Seriously -- you can easily fry your Voloci doing this mod. If you do succeed, you will be operating the bike outside its designed parameters, and very likely outside its legal and safe limits. You've been warned. If something bad happens, it's your fault, not mine.


There are two main complaints I have with my stock Voloci: it doesn't have enough range, and at times it is a bit too slow for blending in traffic on narrow local streets (topping out around 25mph). The bike's native battery runs at 36V, but by running at 48V, the speed should be correspondingly faster. To also increase range, the battery needs more energy capacity.

The stock NiMH battery is rated at 36V and 13Ah, and weighs around 20 pounds, for an energy capacity of approximately 468Wh, and a density of 52Wh/kg. In practice, I have found the NiMH batteries to be a bit inconsistent and I suspect I don't always achieve the rated capacity.

My upgrade uses a new LiFePO4 e-bike battery from pingbattery.com. The battery is rated at 48V and 15Ah, and weighs 7.5kg, for a capacity of 720Wh, and a density of 96Wh/kg. The rated energy density is almost double that of the NiMH pack. Nice! I also read on the web that the LiFePO4 batteries don't mind being run in parallel, so it should be possible to add another battery to further increase the Voloci's range.

Modifying The Voloci For 48V

In practice, the Ping battery puts out 59V when fully charged. The Voloci motor and drivetrain can work with a 59V power source, but the motor controller board was definitely designed with 36-40V in mind. Through semi-official channels I was advised that there are two critical components on the controller board that need to be upgraded in order to run at 48V.

  • The power MOSFETs must be changed from IRFZ48V to IRF1407 to withstand the higher voltage. SOME Voloci units (including mine) were actually manufactured with IRF1407 already due to a temporary shortage of the IRFZ48V transistors.

  • The bypass capacitors are rated at 50V, and they will leak and fail if run for very long at a higher voltage. So they must be replaced with equivalent caps rated for 63V or better. The advice was "get the biggest capacitance that will fit". The original caps are 1000uF, and seem to fit pretty snugly. I wasn't able to find anything bigger in the same package, but I did find some 63V 1000uF caps: Panasonic ECA-1JHG102 (digikey link).

With those two changes, the controller board should still function as usual with the old battery. But with a 48V battery it will send more power to the motor. Zoom!



1. Rest the bike motor housing on something. I used a sturdy wooden box. This kept everything accessible and relatively stable. You can also just use the kickstand, but for easier working conditions it's nice to get a little more elevation.

2. Remove the controller cover (round cover near left footrest, 5 allen bolts). Be careful to not lose the o-ring gasket around the edge.

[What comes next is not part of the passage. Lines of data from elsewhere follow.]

-- ==== Sys2Proof/Machine/Recorder.lean ====
section
/-!
DEFINITION. The event recorder (15 R352 to R363): where records are placed, repeats and refusals, the bytes of a record,
and the device records that every unit posts.
-/

namespace Sys2Proof.Machine

/-- The number of a device event in the opaque numbering of Config. -/
def Ev.idx (e : Ev) : Nat := e.ctorIdx

/-- The event code word of a record: device codes have bit 31 set (15 R355). -/
def Code.word : Code → Word
  | .num w => w
  | .dev e => 0x80000000 ||| (Config.eventCode e.idx).setWidth 32

/-- The largest payload of a record is 4096 bytes, so a record has at most 4160 bytes. Size of a record: the 64-byte
header and the payload padded to a multiple of 64 (15 R356). -/
def recSize (len : Nat) : Nat := 64 + (len + 63) / 64 * 64

/-- The first 60 bytes of a record's header (15 R356). -/
def recHead (r : Rec) : List Byte :=
  leBytes 1 0x10 ++ leBytes 1 (b2n r.sys + 2 * b2n r.pad) ++ leBytes 2 r.payload.length ++ leBytes 4 r.gen.toNat ++
    leBytes 8 r.seq ++ leBytes 8 r.time ++ leBytes 8 r.rel ++ leBytes 8 r.tlast ++ leBytes 4 r.code.word.toNat ++
    leBytes 2 r.part.toNat ++ leBytes 2 r.rpt ++ leBytes 2 r.drop ++ leBytes 2 r.stream ++ leBytes 8 r.prev

/-- The bytes of a record: header with its CRC-32C over header and payload, payload, zeros (15 R356). -/
def recBytes (r : Rec) : List Byte :=
  recHead r ++ leBytes 4 (crc32c (recHead r ++ r.payload)).toNat ++
    padTo 0 (recSize r.payload.length - 64) r.payload

/-- The members of a volume in link order: link, first and end volume offset (15 R352). -/
def memberSpans (mask : BitVec 4) (caps : List Nat) : Nat → Nat → List (Nat × Nat × Nat)
  | 0, _ => []
  | k + 1, lo =>
    let l := 3 - k
    if mask.getLsbD l then
      let n := (caps.getD l 0 - 16) * 4096
      (l, lo, lo + n) :: memberSpans mask caps k (lo + n)
    else memberSpans mask caps k lo

/-- The members of the mounted volume. -/
def Vol.spans (v : Vol) : List (Nat × Nat × Nat) := memberSpans v.mask v.caps 4 0

/-- The link of the member that holds a volume offset. -/
def Vol.linkAt (v : Vol) (off : Nat) : Option Nat :=
  (v.spans.find? (fun m => m.2.1 ≤ off && off < m.2.2)).map (·.1)

/-- Where a record of n bytes goes from log end e: the pads that fill member ends and the record's offset; none where
the volume has no room. A member whose link is not ONLINE takes nothing (15 R357, R362). -/
def placeIn (live : Nat → Bool) (n : Nat) : List (Nat × Nat × Nat) → Nat → List (Nat × Nat) → Option (Nat × List (Nat × Nat))
  | [], _, _ => none
  | (l, lo, hi) :: ms, e, pads =>
    let e' := max e lo
    if e ≥ hi then placeIn live n ms e pads
    else if live l && decide (e' + n ≤ hi) then some (e', pads)
    else placeIn live n ms hi (if live l && decide (e' < hi) then pads ++ [(e', hi - e')] else pads)

/-- The TIME of a post that reaches STO now (15 R356, 18 R416). -/
def State.recTime (s : State) : Nat := s.stampAt 10 10

/-- Link l is ONLINE. -/
def State.online (s : State) (l : Nat) : Bool := (s.link l).state = .online

/-- A PAD record that fills n bytes at an offset (15 R357). -/
def padRec (now off n : Nat) : Rec :=
  { sys := false, pad := true, gen := 0, seq := 0, time := now, rel := 0, tlast := now, code := .num 0, part := 0,
    rpt := 0, drop := 0, stream := 0xFFFF, prev := 0xFFFFFFFFFFFFFFFF, off := off,
    payload := List.replicate (n - 64) 0 }

/-- Bytes of the early records (15 R357). -/
def earlyBytes (rs : List Rec) : Nat := rs.foldl (fun a r => a + recSize r.payload.length) 0

/-- The buffer's size in bytes (15 R362). -/
def bufSize : Nat := 262144

/-- A record of a stream is open: its header lies in a block that has not been written full (15 R358). -/
def State.openRec (s : State) (r : Rec) : Bool := s.sto.fullOff / 4096 ≤ r.off / 4096

/-- The last record of a stream, if it is open: an early one, or one of the log. -/
def State.lastOpen (s : State) (n : Nat) : Option Rec :=
  match s.sto.early.reverse.find? (fun r => r.stream = n) with
  | some r => some r
  | none =>
    match s.sto.log.reverse.find? (fun r => r.stream = n && !r.pad) with
    | some r => if s.openRec r then some r else none
    | none => none

/-- Replaces the last record that satisfies a test. -/
def replaceLast (p : Rec → Bool) (f : Rec → Rec) (rs : List Rec) : List Rec :=
  (go rs.reverse).reverse
where
  /-- The first of a list. -/
  go : List Rec → List Rec
    | [] => []
    | r :: rs => if p r then f r :: rs else r :: go rs

/-- A repeat of a record: RPT and GEN rise, TLAST is the time (15 R358). -/
def Rec.again (now : Nat) (r : Rec) : Rec :=
  { r with rpt := min 0xFFFF (r.rpt + 1), gen := r.gen + 1, tlast := now }

/-- Stores the repeat of stream n's last record (15 R358). -/
def storeRepeat (n : Nat) (s : State) : State :=
  let p : Rec → Bool := fun r => r.stream = n && !r.pad
  if s.sto.early.any p then { s with sto := { s.sto with early := replaceLast p (·.again s.recTime) s.sto.early } }
  else { s with sto := { s.sto with log := replaceLast p (·.again s.recTime) s.sto.log, endDirty := true } }

/-- Full blocks of the log from fullOff that no command of a link writes yet, oldest first: at most 64 writes of blocks
are outstanding on a link (15 R362). -/
def submitBlocks : Nat → Nat → State → State
  | 0, _, s => s
  | k + 1, off, s =>
    if s.sto.endOff < off + 4096 then s else
      match s.sto.vol.bind (·.linkAt off) with
      | none => submitBlocks k (off + 4096) s
      | some l =>
        let x := s.link l
        if x.cmds.contains (.block off) then submitBlocks k (off + 4096) s
        else if x.state = .online && decide ((x.cmds.countP (fun c => match c with
          | .block _ => true
          | _ => false)) < 64) then
          submitBlocks k (off + 4096) (s.setLink l { x with cmds := x.cmds ++ [.block off] })
        else s

/-- Submits every full block that can be (15 R362). -/
def submitFull (s : State) : State := submitBlocks 65 (s.sto.fullOff / 4096 * 4096) s

/-- Counts a refusal of stream n: with FULL or with BUSY (15 R353, R359). -/
def refuse (n : Nat) (full : Bool) (s : State) : State :=
  let x := s.stream n
  let y := { x with refFull := if full then min 0xFFFFFFFF (x.refFull + 1) else x.refFull,
                    refBusy := if full then x.refBusy else min 0xFFFFFFFF (x.refBusy + 1),
                    drop := min 0xFFFF (x.drop + 1) }
  let s1 := s.setStream n y
  let s2 := { s1 with sto := { s1.sto with hdrDirty := true } }
  if full then s2 else s2.setBits .stoStat (bit 0)

/-- Puts a record at its place: pads, the record, the stream's state, and the full blocks submitted (15 R357). -/
def putRecord (r : Rec) (off : Nat) (pads : List (Nat × Nat)) (s : State) : State :=
  let n := r.stream
  let x := s.stream n
  let r' := { r with seq := x.next + 1, prev := x.last, drop := x.drop, off := off }
  let size := recSize r.payload.length
  let s1 := s.setStream n { x with next := x.next + 1, last := off, used := x.used + size, drop := 0 }
  submitFull { s1 with sto := { s1.sto with
    log := s1.sto.log ++ pads.map (fun p => padRec s.recTime p.1 p.2) ++ [r']
    endOff := off + size
    endDirty := true
    hdrDirty := true } }

/-- The bytes used plus the record's size would exceed QUOTA (15 R359). -/
def State.quotaFull (s : State) (n size : Nat) : Bool :=
  let q := fld (s.rd .stoSCtl n) 0 24
  q ≠ 0 && (s.stream n).used + size > q * 1048576

/-- Decides one post and stores it if there is room: the status, whether it was a repeat, and the state (15 R355 to
R359, R362). The alarm and record of a full volume are left to the caller: the flag says that this post set it. -/
def storePost (r : Rec) (noRep : Bool) (s : State) : Status × Bool × Bool × State :=
  let n := r.stream
  let size := recSize r.payload.length
  let same : Bool :=
    match s.lastOpen n with
    | some q => q.code = r.code && q.payload = r.payload
    | none => false
  if (s.rd .stoSCtl n).getLsbD 30 && !noRep && same then (.ok, true, false, storeRepeat n s)
  else if s.quotaFull n size then (.full, false, false, refuse n true s)
  else
    match s.sto.vol with
    | none =>
      if earlyBytes s.sto.early + size > bufSize then (.busy, false, false, refuse n false s)
      else (.ok, false, false, { s with sto := { s.sto with early := s.sto.early ++ [r] } })
    | some v =>
      match placeIn s.online size v.spans s.sto.endOff [] with
      | none =>
        if v.full then (.full, false, false, refuse n true s)
        else
          let s1 := refuse n true s
          (.full, false, true, { s1 with sto := { s1.sto with vol := some { v with full := true } } })
      | some (off, pads) =>
        if off + size - s.sto.fullOff > bufSize then (.busy, false, false, refuse n false s)
        else (.ok, false, false, putRecord r off pads s)

/-- A record that the device posts for a unit (15 R355): stream 0, SYS, the partition concerned, the words of the
payload. -/
def devRec (code : Code) (part : Nat) (ws : List Word) (s : State) : Rec :=
  { sys := true, pad := false, gen := 0, seq := 0, time := s.recTime, rel := 0, tlast := s.recTime, code := code,
    part := BitVec.ofNat 10 part, rpt := 0, drop := 0, stream := 0, prev := 0, off := 0, payload := wordBytes ws }

/-- A post, with the alarm and record of the first refusal because the volume is short (15 R359). -/
def postRec (r : Rec) (noRep : Bool) (s : State) : Status × Bool × State :=
  match storePost r noRep s with
  | (st, rep, false, s') => (st, rep, s')
  | (st, rep, true, s') =>
    let s1 := alarm .sto (s'.setBits .stoStat (bit 2))
    (st, rep, (storePost (devRec (.dev .volumeFull) 0 [] s1) false s1).2.2.2)

/-- Posts a device record with a code (15 R355). -/
def recordCode (code : Code) (part : Nat) (ws : List Word) (s : State) : State :=
  (postRec (devRec code part ws s) false s).2.2

/-- Posts a device record of an event. The code and the payload's layout are not the spec's (DESIGN CHOICE log 10). -/
def record (e : Ev) (part : Nat) (ws : List Word) (s : State) : State := recordCode (.dev e) part ws s

/-- Raises an alarm and writes a record. -/
def alarmRec (u : Unt) (e : Ev) (ws : List Word) (s : State) : State := record e 0 ws (alarm u s)

/-- Supervision records a request for a resource that another user owns (00 R3): requester and resource. -/
def recordDenied (who res : Nat) (s : State) : State := record .deniedOwner 0 [wd who, wd res] s

/-- The record at a log offset. -/
def State.recAt (s : State) (off : Nat) : Option Rec := s.sto.log.find? (fun r => r.off = off)

/-- The bytes that the log holds from a volume offset (15 R360): records as they stand, other bytes are an SSD's own
(DESIGN CHOICE log 12). -/
def logBytes (s : State) (off len : Nat) : List Byte :=
  (List.range (len / 64)).flatMap (fun i =>
    let a := off + 64 * i
    match s.sto.log.find? (fun r => r.off ≤ a && a < r.off + recSize r.payload.length) with
    | some r => slice (recBytes r) (a - r.off) 64
    | none => (List.range 64).map (fun j => Config.staleByte (a + j)))

end Sys2Proof.Machine
end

At this point in my own project, I noticed that the insulation on the black and red incoming battery wires had been slightly sliced by a sharp edge inside the controller cover. I could see a bit of conductor, though there was no sign of shorting (burn marks etc). I wrapped the wires with extra electrical tape around the slices. I also filed the edge a bit inside the controller cover to dull it, and put tape over it.

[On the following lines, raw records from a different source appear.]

-- ==== Sys2Proof/Machine/CanBus.lean ====
section
/-!
DEFINITION. The CAN FD controllers (12).
-/

namespace Sys2Proof.Machine

/-! ### Settings in force -/

/-- The active CTL of controller n. -/
def canCtl (s : State) (n : Nat) : Word := s.rdA .canCtlS n
/-- EN of controller n. -/
def canEn (s : State) (n : Nat) : Bool := (canCtl s n).getLsbD 31
/-- MODE of controller n: 0 normal, 1 listen-only, 2 automatic rate detection (12 R303). -/
def canMode (s : State) (n : Nat) : Nat := fld (canCtl s n) 22 2
/-- Number of receive elements (12 R302). -/
def canRxn (s : State) (n : Nat) : Nat := fld (s.rdA .canRamS n) 8 8
/-- Number of transmit elements. -/
def canTxn (s : State) (n : Nat) : Nat := fld (s.rdA .canRamS n) 0 8
/-- The data size that an ESZ code selects (12 R303). -/
def canDs (esz : Nat) : Nat :=
  match esz with
  | 0 => 8 | 1 => 12 | 2 => 16 | 3 => 20 | 4 => 24 | 5 => 32 | 6 => 48 | _ => 64
/-- The data length that a DLC codes under ISO 11898-1. -/
def canLen (fdf : Bool) (dlc : Nat) : Nat := dlcLen fdf (BitVec.ofNat 4 dlc)
/-- The owner of controller n, if any (12 R294). -/
def canOwner (s : State) (n : Nat) : Option Nat :=
  let w := s.rd .canOwn n
  if w.getLsbD 31 then some (fld w 0 10) else none
/-- The controller runs: enabled, its clock there (12 R288, 02 R35), not in bus-off and not stuck. -/
def canLive (s : State) (n : Nat) : Bool :=
  canEn s n && netsUp s && !(s.can n).dead &&
    (match (s.can n).state with
     | .active | .passive => true
     | .busOff | .stuck => false)

/-! ### Completion of elements -/

/-- The next index in a ring of n elements. -/
def ringNext (n i : Nat) : Nat := if i + 1 ≥ n then 0 else i + 1

/-- The index up to which elements may be taken: the commit's with TXCOMMIT, else TXPUT (12 R294, R295). -/
def canLimit (s : State) (n : Nat) : Nat :=
  if (canCtl s n).getLsbD 29 then (s.can n).coPut else fld (s.rd .canTxput n) 0 8

/-- Records the completion of k elements with a status (12 R302 TXSTAT). -/
def canTxstat (n k : Nat) (st : Status) (s : State) : State :=
  if k = 0 then s
  else
    let w := s.rd .canTxstat n
    let c := if st = .ok then fld w 16 16 else min 0xFFFF (fld w 16 16 + k)
    s.wr .canTxstat (wd (c * 65536 + st.code)) n

/-- The head element completes with a status (12 R294). -/
def canComplete (n : Nat) (st : Status) (s : State) : State :=
  canTxstat n 1 st (s.wr .canTxhead (wd (ringNext (canTxn s n) (fld (s.rd .canTxhead n) 0 8))) n)

/-- Every element before an index completes with ABORTED. -/
def canAbortTo (n lim : Nat) (s : State) : State :=
  let h := fld (s.rd .canTxhead n) 0 8
  let k := if h ≤ lim then lim - h else canTxn s n + lim - h
  canTxstat n k .aborted (s.wr .canTxhead (wd lim) n)
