-- ==== Sys2Proof/Machine/FieldIo.lean ====
section
/-!
DEFINITION. The field die: digital inputs and outputs, loop channels, their staging, the field watchdog and the field
safe state (13, 14). The commands of digital I/O stand here, those of the loop channels in LoopIo.lean.
-/

namespace Sys2Proof.Machine

/-! ### Settings in force -/

/-- Owner of DI channel c by its active MAP (13 R308). -/
def diOwner (s : State) (c : Nat) : Option Nat :=
  let w := s.rdA .dioDiMapS c
  if w.getLsbD 31 then some (fld w 0 10) else none

/-- Owner of DO channel c by its active MAP. -/
def doOwner (s : State) (c : Nat) : Option Nat :=
  let w := s.rdA .dioDoMapS c
  if w.getLsbD 31 then some (fld w 0 10) else none

/-- Owner of loop channel c by its active MAP. -/
def alpOwner (s : State) (c : Nat) : Option Nat :=
  let w := s.rdA .alpCMapS c
  if w.getLsbD 31 then some (fld w 0 10) else none

/-- An active copy of a DIO or ALP register (13 R326 to R328, 14 R345, R346): a setting that the field die holds. -/
def dieKey (k : Nat) : Bool :=
  (decide (0x6000808000 ≤ k) && decide (k < 0x6000810000)) || (decide (0x6000908000 ≤ k) && decide (k < 0x6000910000))

/-- A setting as the field die holds it: the active copy, or, while a reset has left that at its reset value, the one in
force before (13 R322; DEDUCED log 49). -/
def State.die (s : State) (r : Reg) (c : Nat := 0) : Word :=
  if s.rdA r c = r.resetAt c then Tab.get (r.resetAt c) s.dio.kept (r.addr c 0 + r.row.aoff) else s.rdA r c

/-- The field die lets go of the kept settings that satisfy p. -/
def dropKept (p : Nat → Bool) (s : State) : State :=
  { s with dio := { s.dio with kept := s.dio.kept.filter (fun e => !p e.1) } }

/-- The channel that leads the set of DO channel c, under CFG words f (13 R316). -/
def leadOf (f : Nat → Word) (c : Nat) : Nat :=
  let q := c / 4 * 4
  let p := c / 2 * 2
  if fld (f q) 28 3 = 2 then q
  else if fld (f p) 28 3 = 1 ∨ fld (f p) 28 3 = 3 then p
  else c

/-- The lead of DO channel c now. -/
def doLead (s : State) (c : Nat) : Nat := leadOf (fun i => s.rdA .dioDoCfgS i) c

/-- The input is a trim button: it writes no values (14 R341). -/
def isButton (s : State) (c : Nat) : Bool :=
  let w := s.rd .supPinown c
  w.getLsbD 31 && fld w 12 2 = 2

/-- A bit position lies outside an image of n bytes. -/
def posBad (en : Bool) (pos n : Nat) : Bool := en && decide (8 * n ≤ pos)

/-- A value, diagnostic or stamp position of a DI channel lies outside an image of n bytes (13 R309). -/
def diPosOut (n : Nat) (vpos dpos spos : Word) : Bool :=
  posBad true (fld vpos 0 19) n || posBad (dpos.getLsbD 31) (fld dpos 0 19) n ||
    (spos.getLsbD 31 && decide (n < fld spos 0 16 + 4))

/-- The value position of a DO channel lies outside an OI of o bytes, or its diagnostic position outside an II of i
bytes (13 R309). -/
def doPosOut (o i : Nat) (vpos dpos : Word) : Bool :=
  posBad true (fld vpos 0 19) o || posBad (dpos.getLsbD 31) (fld dpos 0 19) i

/-- DI channel c is enabled, owned by partition n and no button. -/
def diOf (s : State) (n c : Nat) : Bool := (s.rdA .dioDiCfgS c).getLsbD 31 && diOwner s c = some n && !isButton s c

/-- DI channel c is mapped to partition n: its positions lie inside the image (13 R309). -/
def diMapped (s : State) (n c : Nat) : Bool :=
  diOf s n c && !diPosOut (s.iiSize n) (s.rdA .dioDiVposS c) (s.rdA .dioDiDposS c) (s.rdA .dioDiSposS c)

/-- DO channel c leads its set, is enabled and owned by partition n: a member's own mapping does not count (13 R316). -/
def doOf (s : State) (n c : Nat) : Bool := (s.rdA .dioDoCfgS c).getLsbD 31 && doOwner s c = some n && doLead s c = c

/-- DO channel c is mapped to partition n: its positions lie inside the images (13 R309). -/
def doMapped (s : State) (n c : Nat) : Bool :=
  doOf s n c && !doPosOut (s.oiSize n) (s.iiSize n) (s.rdA .dioDoVposS c) (s.rdA .dioDoDposS c)

/-- Loop channel c is in output mode (14 R329). -/
def alpOutput (s : State) (c : Nat) : Bool := (s.rdA .alpCCfgS c).getLsbD 30

/-- A position of a loop channel lies outside its image: the value's word in v bytes, the diagnostic bit and the readback's
word in an II of i bytes (13 R309, 14 R329, R346). -/
def alpPosOut (v i : Nat) (vpos dpos rbpos : Word) : Bool :=
  decide (v < fld vpos 0 16 + 2) || posBad (dpos.getLsbD 31) (fld dpos 0 19) i ||
    (rbpos.getLsbD 31 && decide (i < fld rbpos 0 16 + 2))

/-- Loop channel c is enabled and owned by partition n. -/
def alpOf (s : State) (n c : Nat) : Bool := (s.rdA .alpCCfgS c).getLsbD 31 && alpOwner s c = some n

/-- Loop channel c is mapped to partition n: its positions lie inside the images (13 R309, 14 R329, R333). -/
def alpMapped (s : State) (n c : Nat) : Bool :=
  alpOf s n c && !alpPosOut (if alpOutput s c then s.oiSize n else s.iiSize n) (s.iiSize n)
    (s.rdA .alpCVposS c) (s.rdA .alpCDposS c) (s.rdA .alpCRbposS c)

/-- Loop channel c is in service mode (14 R341). -/
def alpService (s : State) (c : Nat) : Bool :=
  let w := s.rdA .alpTrimcfgS
  w.getLsbD 31 && fld w 24 5 = c

/-! ### Staging (13 R307, R309; 14 R333) -/

/-- A latched test fault (13 R315). -/
def Di.fault (x : Di) : Bool := x.noPulse || x.foreign

/-- An entry of 13 R319 that turns the set off. -/
def Do.off (x : Do) : Bool := x.ovld || x.therm || x.grp || x.rbk

/-- The diagnostic bit of a DO channel (13 R319). -/
def doDiag (s : State) (c : Nat) : Bool :=
  let x := s.dout (doLead s c)
  x.off || x.limit || x.opn || x.extv || x.suply || x.fsafe || !s.dio.vfdi

/-- The diagnostic bit of a loop channel (14 R330, R333). -/
def alpDiag (s : State) (c : Nat) : Bool :=
  let x := s.loop c
  let overlap := match x.settled with
    | none => false
    | some t => s.now < t + 1000000
  ((s.rdA .alpCCfgS c).getLsbD 20 && (x.low || x.high)) || x.miswire || x.opn || x.compl || x.outerr || x.fsafe || alpService s c || x.settle || overlap

/-- The bits that DIO and ALP channels of partition n hold in byte i of its staging block: bit number and value. While
the link is lost, value bits are 0 and diagnostic bits 1 (13 R307, R309). -/
def fieldBits (s : State) (n i : Nat) : List (Nat × Bool) :=
  let lost := s.dio.lostL
  let dpos (w : Word) (v : Bool) : List (Nat × Bool) :=
    if w.getLsbD 31 && fld w 0 19 / 8 = i then [(fld w 0 19 % 8, lost || v)] else []
  ((List.range 96).flatMap (fun c =>
    if diMapped s n c then
      let x := s.di c
      let p := fld (s.rdA .dioDiVposS c) 0 19
      (if p / 8 = i then [(p % 8, !lost && x.out && !x.fault)] else []) ++ dpos (s.rdA .dioDiDposS c) x.fault
    else [])) ++
  ((List.range 64).flatMap (fun c =>
    if doMapped s n c then dpos (s.rdA .dioDoDposS c) (doDiag s c) else [])) ++
  ((List.range 32).flatMap (fun c =>
    if alpMapped s n c then dpos (s.rdA .alpCDposS c) (alpDiag s c) else []))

3. Unplug all wires from the controller board. Label any wires that aren't on obviously keyed connectors (i.e. label the three thick black motor cables, and possibly the green wire that plugs into a jumper).

4. Unscrew all the little allen screws that hold the black transistors to the heatsink (i.e. the motor housing). There should be 16 of these; there are 6 along the bottom edge, another 6 parallel to these that you access through holes in the board, and another 4 along the left edge. There are some pink rubber gaskets between the semiconductor heatsinks and the bike heatsink; make sure to save these.

5. Unscrew the spacers that hold the board to the bike. There's one near the middle of the board (near the battery ground connector), and one near the upper-right. The middle one has an aluminum spacer, and the other one has a plastic spacer.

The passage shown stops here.